# Had the Cruze tinted yesterday... love it... pics



## cbr954 (Jun 12, 2011)

I had a hard time deciding what tint to put on the rear windows after talking to people and hearing how they can't see out the back at night. I knew I wanted something darker than 20% on the back seat passenger windows because thats about the factory tint on my wifs Edge and it isn't dark enough to keep the sun out of my sons eyes.

So after going back and forth in my mind I went with 38% on the front (the legal max in MO), 5% on the back seat side glass and 18% on the rear glass. 

I was concerned that it would be very obvious from the outside but it isn't at all. It blends and looks great. The fact that the rear side glass is 5% makes the rear glass look much darker than it is from outside but I still have great night time visability from the inside. 

I would highly recomend this set up for those that are concerned about gping to dark on the rear glass. I think it looks great.


----------



## WHITECO (Mar 31, 2011)

That looks pretty good....I wish it was legal to tint the front windows in my Province cause I would love to do it on this car.


----------



## CHEVYCRUZE RS (Mar 29, 2011)

looks very good!
Nice job!!!


----------



## justmike (Dec 6, 2010)

Very sharp looking that way. Any thoughts of taking the Cruze lettering off?


----------



## cbr954 (Jun 12, 2011)

justmike said:


> Very sharp looking that way. Any thoughts of taking the Cruze lettering off?

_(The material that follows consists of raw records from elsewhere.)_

-- ==== Sys2Proof/WellFormed.lean ====
section
/-! DEFINITION. Which commands are well formed: what the operands' types do not already hold. -/

namespace Sys2Proof

/-- The command codes 1 to 13 of section 10.3 name a command. -/
def namesCommand (code : Byte) : Bool := 1 ≤ code.toNat && code.toNat ≤ 13

/-- A command is well formed when its operands are ones the part can meet: WRITE_PARAM carries one to six words (R177), an
unknown command's code names no command (R179), and a read transfer ends on a word boundary (R177). -/
def Instr.wellFormed : Instr → Bool
  | .writeParam ws => 1 ≤ ws.length && ws.length ≤ 6
  | .unknownCommand c => !namesCommand c
  | .readTransferEnd bits => bits % 32 == 0
  | _ => true

end Sys2Proof
end

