theorem witness_frames_on_the_run :
    let id : RunId := ⟨1, 1⟩
    ∀ b ∈ [Body.addStop id 10000, .loopCall id, .hold id, .release id, .abort id, .runGo id 0 60000, .runClose id .aborted],
      ∀ s ∈ [manned (placed 0 (holding 2 .inspection .dispatch)), manned (placed 0 (holding 2 .service .dispatch)),
          manned (holding 2 .service .moving), manned (holding 1 .service .held), manned (holding 4 .service .stopping),
          manned (station 1), manned (holding 1 .service .arrived), trippedDrive],
        parseFrame (frameOf ⟨2, 7, b⟩) true = some ⟨2, 7, b⟩ ∧ s.phase = .running ∧ s.ownSlot = 1 ∧ s.rx.seqMem.get 2 = none
          ∧ s.takesRunFrames = true := by decide +kernel
/-- ADD_STOP: taken at 10000, merged at 2W and not beyond; every way to be ignored. -/
theorem witness_AddStop :
    let s := placed 0 (holding 2 .inspection .dispatch)
    let full := List.replicate 8 (⟨1, .halt, 1, .pending⟩ : StopEntry)
    s.runId = some ⟨1, 1⟩ ∧ s.run.state = .dispatch ∧ s.isKind .inspection = true ∧ s.sup.est ≠ none ∧ s.holdsEmpty = true
      ∧ s.run.run.stops.length < 8 ∧ ¬full.length < 8 ∧ (manned s).peers.get 2 = present 2 ∧ (present 2).known = true
      ∧ s.runId ≠ some ⟨1, 2⟩ ∧ (holding 2 .inspection .awaitGo).run.state ≠ .dispatch
      ∧ (holding 2 .service .dispatch).isKind .inspection = false ∧ (holding 2 .inspection .dispatch).sup.est = none := by
  decide +kernel
/-- LOOP_CALL: the run of another kind, the loop not ahead, decided, in DWELL; taken in DISPATCH and in motion. -/
theorem witness_LoopCall :
    let s := placed 0 (holding 2 .service .dispatch)
    let near := placed 30000 (holding 2 .service .dispatch)
    let m := holding 2 .service .moving
    let decided := { m with run := { m.run with run := { m.run.run with decision := .pass } } }
    s.runId = some ⟨1, 1⟩ ∧ s.isKind .service = true ∧ s.runDir = some .up ∧ s.sup.est ≠ none
      ∧ s.params.W < Dir.up.sgn * (s.params.pLoop - s.xSup) ∧ s.holdsEmpty = true ∧ (addLoopEntry s).hasLoopEntry = true
      ∧ ¬near.params.W < Dir.up.sgn * (near.params.pLoop - near.xSup) ∧ m.run.state = .moving
      ∧ m.run.run.decision = .undecided ∧ m.run.run.abortPending = false ∧ decided.run.run.decision ≠ .undecided
      ∧ (holding 2 .service .dwell).run.state ≠ .dispatch := by decide +kernel
theorem witness_hold_release_abort_frames :
    let d := manned (holding 1 .service .held)
    let f := holding 4 .service .stopping
    d.runId = some ⟨1, 1⟩ ∧ d.isDrive = true ∧ d.rolesFilled = true ∧ d.run.state = .held ∧ d.inMotion = false
      ∧ (∀ j : Slot, j ≠ 2 → d.run.run.holds.get j = none) ∧ d.run.run.abortPending = false ∧ d.listening = false
      ∧ f.run.state = .stopping ∧ f.isDrive = false ∧ (∀ j : Slot, j ≠ 2 → f.run.run.holds.get j = none)
      ∧ (holding 1 .service .moving).inMotion = true ∧ (holding 4 .service .dispatch).run.state = .dispatch
      ∧ (holding 4 .service .arrived).run.state = .arrived ∧ (station 4).runId ≠ some ⟨1, 1⟩
      ∧ (holding 4 .service .held).inMotion = false := by decide +kernel
/-- RUN_GO and RUN_CLOSE of a drive at slot 2: taken, and ignored at the DRIVE, in TRIPPED, in ARRIVED and in IDLE. -/
theorem witness_RunGo_and_RunClose :
    let s := { placed 100 (holding 2 .service .awaitGo) with peers := setAt (station 2).peers 2 (present 1) }
    let busy := { s with port := { s.port with busy := true, code := 1 } }
    (s.peer 2).knownDrive = true ∧ s.isDrive = false ∧ s.run.state = .awaitGo ∧ s.runId = some ⟨1, 1⟩ ∧ s.holdsEmpty = true
      ∧ s.run.run.abortPending = false ∧ s.tripAsserted = false ∧ busy.port.busy = true ∧ busy.port.code = 1
      ∧ s.sup.est = some (100, 0) ∧ s.runDir = some .up ∧ magnitude (100 - s.startOf (s.blockOf 100)) ≤ s.params.W
      ∧ ¬magnitude (151 - s.startOf (s.blockOf 151)) ≤ s.params.W ∧ s.port.queue.length ≤ 13
      ∧ (∀ e, s.firstPending = some e → e.pos ≠ 60000)
      ∧ (station 1).isDrive = true ∧ trippedDrive.tripAsserted = true ∧ (holding 2 .service .arrived).run.state = .arrived
      ∧ (station 2).run.state = .idle := by decide +kernel
theorem witness_AtRest_with_peers :
    (atRest (manned (placed 0 (holding 2 .inspection .dispatch)))).AtRest ∧ (atRest (manned (placed 0 (holding 4 .service .held)))).AtRest
      ∧ (atRest (manned (station 1))).AtRest ∧ (atRest (manned (placed 0 (holding 2 .service .awaitGo)))).AtRest := by
  refine ⟨?_, ?_, ?_, ?_⟩ <;>
    exact atRest_of_bare _ rfl (by decide) (by decide) (by decide) (by decide +kernel) (by decide)
/-- One frame brings its line UP and takes the silent other line DOWN; two frames with the own slot. -/
theorem witness_line_up_and_own_slot :
    let s := { station 1 with line1 := ⟨false, false, none, []⟩, line2 := ⟨false, true, none, []⟩ }
    parseFrame (frameBytes 2 7 (.trip .recon)) true = some ⟨2, 7, .trip .recon⟩ ∧ (s.line .line1).up = false
      ∧ (s.line (otherLine .line1)).up = true ∧ timerRuns (s.line (otherLine .line1)).silence = false
      ∧ s.port.queue.length ≤ 14 ∧ parseFrame (frameBytes 1 7 (.hold ⟨1, 1⟩)) true = some ⟨1, 7, .hold ⟨1, 1⟩⟩
      ∧ parseFrame (frameBytes 1 8 (.trip .recon)) true = some ⟨1, 8, .trip .recon⟩ ∧ s.ownSlot = 1
      ∧ s.rx.slotConflict = false := by decide +kernel
/-- Section 11.2: one field out of its codes at a time, each with a right check. -/
theorem test_frames_out_of_their_codes_are_invalid :
    let sealed (bs : List Byte) : List Byte := bs ++ checkBytes bs
    let cut (b : Body) (i : Nat) (x : Byte) : List Byte :=
      sealed (((frameBytes 3 9 b).take ((frameBytes 3 9 b).length - 2)).set i x)
    parseFrame (cut (.trip .recon) 4 9) true = some ⟨3, 9, .trip .config⟩
      ∧ parseFrame (cut (.trip .recon) 4 10) true = none ∧ parseFrame (cut (.trip .recon) 4 0) true = none
      ∧ parseFrame (cut (.hold ⟨3, 1⟩) 4 8) true = none ∧ parseFrame (cut (.runOpen ⟨3, 7⟩ .service .up true) 6 3) true = none
      ∧ parseFrame (cut (.runOpen ⟨3, 7⟩ .service .up true) 8 2) true = none
      ∧ parseFrame (cut (.runGo ⟨3, 7⟩ 7 0) 6 8) true = none ∧ parseFrame (cut (.runClose ⟨3, 7⟩ .aborted) 6 7) true = none
      ∧ parseFrame (cut (.status (peerStatus 2)) 20 1) true = none
      ∧ parseFrame (cut (.trip .recon) 1 0xb0) true = none ∧ parseFrame (cut (.trip .recon) 3 2) true = none := by decide +kernel
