-- ==== Sys2Proof/Machine/Ops.lean ====
section
/-! DEFINITION. The shared operations on the state: pin and data-register writes (R53, R54), returning a result
and entering Error (the two ways an error is raised, R8, R157), ending a TRANSFER, and the guards under which an
agent runs a micro-operation. There is no return from an error to model: only CONFIGURE leaves Error (R158). -/

namespace Sys2Proof.Machine

open Sys2Proof

/-- The pin space with one pin's level set. -/
def PinSpace.set (p : PinSpace) (r : OutPin) (l : Level) : PinSpace :=
  match r with
  | .sck => { p with sck := some l }
  | .mosi => { p with mosi := some l }
  | .cs => { p with cs := some l }

/-- `PinWrite(pin, level)` (R53), guarded by `present` as every rule that writes an optional pin is: an absent
pin is not written. -/
def pinWrite (r : OutPin) (l : Level) (s : State) : State :=
  match s.config.pinOf r with
  | none => s
  | some p =>
    { s with
      pins := s.pins.set r l
      pinTrace := s.pinTrace ++ [{ role := r, pin := p, level := l }] }

/-- `DrWrite(byte)` (R54). -/
def drWrite (b : Byte) (s : State) : State :=
  { s with dataRegister := b, drTrace := s.drTrace ++ [b] }

/-- The level that deasserts chip-select (R92, R120). -/
def csInactive (s : State) : Level := !s.params.csActiveLevel

/-- An operation ends and hands a result to its caller: `return Ok`, or for an error kind "`return Err(<kind>)`"
(R8, R150, R155). Nothing is saved and no handler runs (R157). -/
def returnResult (op : Returning) (code : ResultCode) (s : State) : State :=
  { s with results := s.results ++ [{ operation := op, code := code }] }

/-- Unsupported is raised: `phase <- Error`, and nothing else changes (R121, R157). -/
def enterError (s : State) : State := { s with phase := .error }

/-- TRANSFER ends with a result: `xfer_active <- 0` (R136, R137), and `tx_only` is any value from now on (R132,
U9), a free value (log 8). DESIGN CHOICE: `start_tick`, `cursor`, `remaining` and the request, which have no value
outside a call (R37, R43), keep their last values (log 24). -/
def endTransfer (code : ResultCode) (s : State) : State :=
  returnResult .transfer code
    { s with
      xferActive := false
      txOnly := Config.freeTxOnly s.freeCount
      freeCount := s.freeCount + 1 }

/-- SetupBit's data and clock part (R116, R117): the next bit leaves the low end of the shift register for MOSI,
then SCK takes its leading level. The shift happens whether or not MOSI is present. -/
def shiftOut (s : State) : State :=
  let bit := s.shiftRegister.getLsbD 0
  let lead := leadLevel s.params s.config.cpol s.config.cpha
  let driven := pinWrite .sck lead (pinWrite .mosi bit { s with shiftRegister := s.shiftRegister >>> 1 })
  { driven with phase := .clockSettle }

/-- A second CONFIGURE is admitted: nothing is in flight (R94). Before the first one it always is (R90). -/
def configureAdmitted (s : State) : Bool :=
  !s.configured ||
    (s.submitUnit.isNone && (decide (s.phase = .idle) && !s.dataReady || decide (s.phase = .error)))

/-- A SEQ micro-operation runs when the engine is configured and SEQV selects it (R21, R75, R111). -/
def seqMicro (op : SeqOp) (s : State) (t : State) : Answer :=
  if !s.configured then .refused .notConfigured
  else if decodeSeqv (seqv s) = some op then .next t
  else .refused .notSelected

/-- An XFER loop micro-operation runs when a TRANSFER is in progress and XLOOP selects it (R77, R133). -/
def loopMicro (op : LoopOp) (s : State) (t : Answer) : Answer :=
  if s.xferActive && decide (decodeXloop (xloop s) = some op) then t
  else .refused .notSelected

end Sys2Proof.Machine
end

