-- ==== Sys2Proof/Safety.lean ====
section
/-! DEFINITION. What counts as a safe state (the invariant of R33, R34, R37 and R126), how runs of several steps
are written (R82), and the events a guarded pin write leaves. -/

namespace Sys2Proof.Machine

open Sys2Proof

/-- The invariant of the machine: what holds at reset and after every step. -/
structure Inv (s : State) : Prop where
  /-- Before CONFIGURE nothing of the engine is there (R170). -/
  unconfigured : s.configured = false →
    s.pins = PinSpace.empty ∧ s.phase = .idle ∧ s.dataReady = false ∧ s.submitUnit = none
  /-- R33 (a), and (b), its contrapositive. -/
  ready : s.configured = true → s.config.dir = 0#2 → s.dataReady = false → s.phase = .idle
  /-- R33 (e). -/
  noError : s.configured = true → s.config.dir = 0#2 → s.phase ≠ .error
  /-- R33, last sentence: an engine asked to receive is in Idle or in Error. -/
  receive : s.configured = true → s.config.dir ≠ 0#2 → s.phase = .idle ∨ s.phase = .error
  /-- R33 (c). -/
  index : s.bitIndex.toNat + 1 ≤ s.config.width.bits
  /-- R33 (d). -/
  register : ∀ i, s.config.width.bits ≤ i → s.shiftRegister.getLsbD i = false
  /-- R34: the pin space holds exactly the bound output pins. -/
  owned : s.configured = true → s.pins.sck.isSome = true ∧ s.pins.mosi.isSome = s.config.mosiPin.isSome ∧
    s.pins.cs.isSome = s.config.csPin.isSome
  /-- SCK stands at its idle level or at the trailing level of the last unit in Idle, in Error and before a unit's
  first bit (R114, R120, R127). -/
  resting : s.configured = true →
    s.phase = .idle ∨ s.phase = .error ∨ (s.phase = .setupBit ∧ s.bitIndex = 0#4) →
    s.pins.sck = some s.config.cpol ∨
      s.pins.sck = some (trailLevel s.params s.config.cpol s.config.cpha)
  /-- SCK stands at the trailing level between two bits (R119). -/
  between : s.configured = true → s.phase = .setupBit → s.bitIndex ≠ 0#4 →
    s.pins.sck = some (trailLevel s.params s.config.cpol s.config.cpha)
  /-- The pins of an engine asked to receive stand as CONFIGURE left them (R121, R157); chip-select by
  `deselected`. -/
  untouched : s.configured = true → s.config.dir ≠ 0#2 →
    s.pins.sck = some s.config.cpol ∧ (s.config.mosiPin.isSome = true → s.pins.mosi = some false)
  /-- SCK stands at the leading level in ClockSettle (R112). -/
  leading : s.configured = true → s.phase = .clockSettle →
    s.pins.sck = some (leadLevel s.params s.config.cpol s.config.cpha)
  /-- SCK stands at the trailing level in BitComplete (R113). -/
  trailing : s.configured = true → s.phase = .bitComplete →
    s.pins.sck = some (trailLevel s.params s.config.cpol s.config.cpha)
  /-- Chip-select is deasserted outside a unit, until its first SetupBit (R126, R121). -/
  deselected : s.configured = true → s.config.csPin.isSome = true →
    s.phase = .idle ∨ s.phase = .error ∨ (s.phase = .setupBit ∧ s.bitIndex = 0#4) →
    s.pins.cs = some (!s.params.csActiveLevel)
  /-- Chip-select is asserted inside a unit (R126). -/
  selected : s.configured = true → s.config.csPin.isSome = true →
    s.phase = .clockSettle ∨ s.phase = .bitComplete ∨ (s.phase = .setupBit ∧ s.bitIndex ≠ 0#4) →
    s.pins.cs = some s.params.csActiveLevel
  /-- R37: `cursor + remaining = length` during a TRANSFER, whose buffer is present. -/
  transfer : s.xferActive = true →
    s.request.buffer.isSome = true ∧ s.cursor + s.remaining = s.request.length

/-- `n` applications of one operation, stopping where it stops: `STEP*n` of R82 is `iterate (exec .step) n`. -/
def iterate (f : State → Answer) : Nat → State → Answer
  | 0, s => .next s
  | n + 1, s =>
    match f s with
    | .next t => iterate f n t
    | .fault r => .fault r
    | .refused r => .refused r

/-- The events a guarded `PinWrite` of a role leaves in `pin_trace`: one where the pin is bound, none where it is
absent (R53). -/
def pinEvents (c : SpiConfig) (r : OutPin) (l : Level) : List PinEvent :=
  match c.pinOf r with
  | none => []
  | some p => [{ role := r, pin := p, level := l }]

end Sys2Proof.Machine
end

I keep going back and forth on the cruze lettering... I need to look at some pics.


----------



## 115 (Nov 12, 2010)

WHITECO said:


> That looks pretty good....I wish it was legal to tint the front windows in my Province cause I would love to do it on this car.


 Correct me if I'm wrong, but I believe most Provinces/States do not allow tinting the front window at all...


----------